Plugging these into $$P(Y = 1| B = 0)$$ and $$P(Y = 1|B = 1)$$:

\begin{aligned} P(Y = 1|B = 0) = \gamma_0 \\ = & \frac{\alpha_0 f_{ab} + \alpha_1 f_{Ab}}{1 - f_B} \\ = & \frac{\alpha_0 (1 - q_0)(1 - f_B) + \alpha_1 q_0 (1 - f_B) }{1 - f_B} \\ = & \alpha_0 (1 - q_0) + \alpha_1 q_0 \\ \\ \\ P(Y = 1|B = 1) = & \gamma_1 \\ = & \frac{\alpha_0 f_{aB} + \alpha_1 f_{AB}}{f_B} \\ = & \frac{\alpha_0 (1 - q_1)f_B + \alpha_1 q_1f_B }{f_B} \\ = & \alpha_0 (1 - q_1) + \alpha_1 q_1 \\ \end{aligned}

The effect size of the tag SNP ($$\beta_{tag}$$) is (similar to how we calculated the effect size of the causal variant):

\begin{aligned} & P(Y = 1|B = 1) - P(Y = 1|B = 0) \\ = & \gamma_1 -\gamma_0 \\ = & \{ \alpha_0 (1 - q_1) + \alpha_1 q_1 \} - \{ \alpha_0 (1 - q_0) + \alpha_1 q_1 \} \\ = & q_1(\alpha_1 - \alpha_0) - q_0(\alpha_1 - \alpha_0) \\ = & (q_1 - q_0)\beta_{causal} \end{aligned}

It’s already starting to shape up! Can we express $$q_1$$ and $$q_0$$ in terms of the correlation between the two loci $$r$$?

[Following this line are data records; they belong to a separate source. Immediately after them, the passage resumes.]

theorem resolveC_staysDecided (f : Fields) : staysDecided (resolveC f u) := by
  cases h : cOk f u with
  | true => simpa [resolveC_ok h] using hu
  | false => exact staysDecided_of_stopsOutOfBounds (resolveC_stop h) (by simpa using hu)

theorem resolveDst_staysDecided (i : Nat) (d : Bool) : staysDecided (resolveDst i d u) := by
  cases h : dstOk i d u with
  | true => simpa [resolveDst_ok h] using hu
  | false => exact staysDecided_of_stopsOutOfBounds (resolveDst_stop h) hu

theorem resolveTriple_staysDecided (f : Fields) : staysDecided (resolveTriple f u) := by
  cases h : aluOk f u with
  | true => simpa [resolveTriple_ok h] using hu
  | false => exact staysDecided_of_stopsOutOfBounds (resolveTriple_stop h) (by simpa using hu)

theorem store_staysDecided (d : Loc) (v : Word) : staysDecided (store d v u) := by simpa using hu

theorem flagOnZero_staysDecided (r : Word) : staysDecided (flagOnZero r u) := by
  rw [flagOnZero_micro]
  split <;> exact hu

theorem aluDivide_staysDecided (b c : Word) : staysDecided (aluDivide b c u) := by
  by_cases hc : c = 0
  · rw [aluDivide_zero u hc]; trivial
  · rw [aluDivide_ok u hc]; exact hu

/-- `SHIFT_GE32` is not `refuse` (D8). -/
theorem aluShift_staysDecided (shift : Word → Nat → Word) (b c : Word) : staysDecided (aluShift shift b c u) := by
  obtain ⟨r, hr⟩ | ⟨hs, -⟩ := aluShift_cases shift b c u
  · rw [hr]; exact hu
  · obtain ⟨hzero, -⟩ := hu
    rw [hzero] at hs
    cases hs

theorem takeInput_staysDecided : staysDecided (takeInput u) := by
  cases hi : u.inp with
  | cons b rest => rw [takeInput_cons hi]; exact hu
  | nil =>
    rw [takeInput_nil hi]
    cases u.cfg.inEof with
    | block => trivial
    | value w => exact hu

theorem callBuiltin_staysDecided (index : Word) : staysDecided (callBuiltin index u) := by
  obtain ⟨-, hr⟩ | ⟨e, -, hr⟩ := callBuiltin_cases index u
  · rw [hr]; trivial
  · rw [hr]; exact hu

/-- The eight of R110, for an operation that is not refused. -/
theorem aluInstr_staysDecided {op : Word → Word → Micro Word} (f : Fields)
    (hop : ∀ b c t, decidedConfig t.cfg → staysDecided (op b c t)) : staysDecided (aluInstr f op u) :=
  staysDecided_bind (resolveTriple_staysDecided hu f) fun _ _ ht =>
    staysDecided_bind (hop _ _ _ ht) fun _ _ ht => staysDecided_bind (store_staysDecided ht _ _) fun _ _ ht =>
      pure_staysDecided ht _

theorem branchWhen_staysDecided (f : Fields) (taken : State → Bool) : staysDecided (branchWhen f taken u) := by
  refine staysDecided_bind (resolveC_staysDecided hu f) fun _ t ht => ?_
  rw [bind_ok (get_micro t)]
  split <;> exact ht

end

$r = \frac{ f_{AB} - f_A f_B }{\sqrt{f_A (1-f_A) f_B (1-f_B)}}$ We know (from above) that $$f_{AB} = q_1 f_B$$, so we can write the numerator of $$r$$ as $$f_{AB} - f_A f_B = q_1 f_B - f_A f_B$$. We can further simplify this by writing $$f_A$$ in terms of $$f_B$$ by marginalization.

\begin{aligned} f_A & = P(A = 1) \\ & = P(A = 1,B = 1) + P(A = 1,B = 0) \\ & = q_1f_B + q_0(1 - f_B) \end{aligned}

Then,

\begin{aligned} f_{AB} - f_A f_B & = q_1f_B - f_B \{q_1f_B + q_0(1 - f_B)\} \\ & = f_B(1 - f_B)(q_1 - q_0) \end{aligned}

and $$r$$ becomes:

\begin{aligned} r & = \frac{f_B(1 - f_B)(q_1 - q_0)}{\sqrt{f_B(1-f_B)}\sqrt{f_A(1 - f_A)}} \\ & = (q_1 - q_0)\frac{\sqrt{f_B(1-f_B)}}{\sqrt{f_A(1 - f_A)}} \end{aligned}

Therefore, $$q_1 - q_0$$ can be written as:

$q_1 - q_0 = r \frac{\sqrt{f_A(1-f_A)}}{\sqrt{f_B(1-f_B)}}$

Plugging this into $$(q_1 - q_0) \beta_{causal}$$, we get:

$\beta_{tag} = r\frac{\sqrt{f_A(1-f_A)}}{\sqrt{f_B(1-f_B)}}~\beta_{causal}$

In practice, genotypes are often normalized to unit variance, i.e., $$2f_B(1-f_B) = 2f_A(1-f_A) = 1$$. If that’s the case, $$\beta_{tag}$$ further simplifies to:

$\beta_{tag} = r\beta_{causal}$

Done! Although, note that this last simplification assumes that genotypes for all SNPs are normalized to the same variance.

#### Effect of tag SNP (quantitative phenotype)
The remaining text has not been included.